**YOUR GOAL:** In the records below, count every line that includes the word "ofNat". Provide the total alone.
[[ MATERIAL FOR THIS TASK open ]]
/-- Live flags and the level registers as read (R162). -/
def qctFlags (d : Dev) (i m : Nat) : Word :=
  let b := d.bram (i * 96 + m)
  let v := (if b.emptyF then 1 else 0) + (if b.fullF then 2 else 0) + (if b.aemptyF then 4 else 0) + (if b.afullF then 8 else 0)
  (d.reg i (R.QCT_FLAGS + m * 0x40) &&& 0xFFFFFFF0#32) ||| BitVec.ofNat 32 v

def snapW1 (b : Bram) : Word := BitVec.ofNat 32 (b.rd % b.qdepth % 4096 + (b.wr % b.qdepth % 4096) * 65536)

/-- ISL_STATUS wire_clock conditions of a memory: a port on its CK pin (R127). -/
def Bram.wireClock (b : Bram) : Bool := b.use ≠ 0 && (b.ckmode false = 2 || (b.ckmode true = 2 && !b.isRing))

end Sys2Proof.Machine
end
[[ MATERIAL FOR THIS TASK closed ]]
**EXERCISE ANSWER:** 2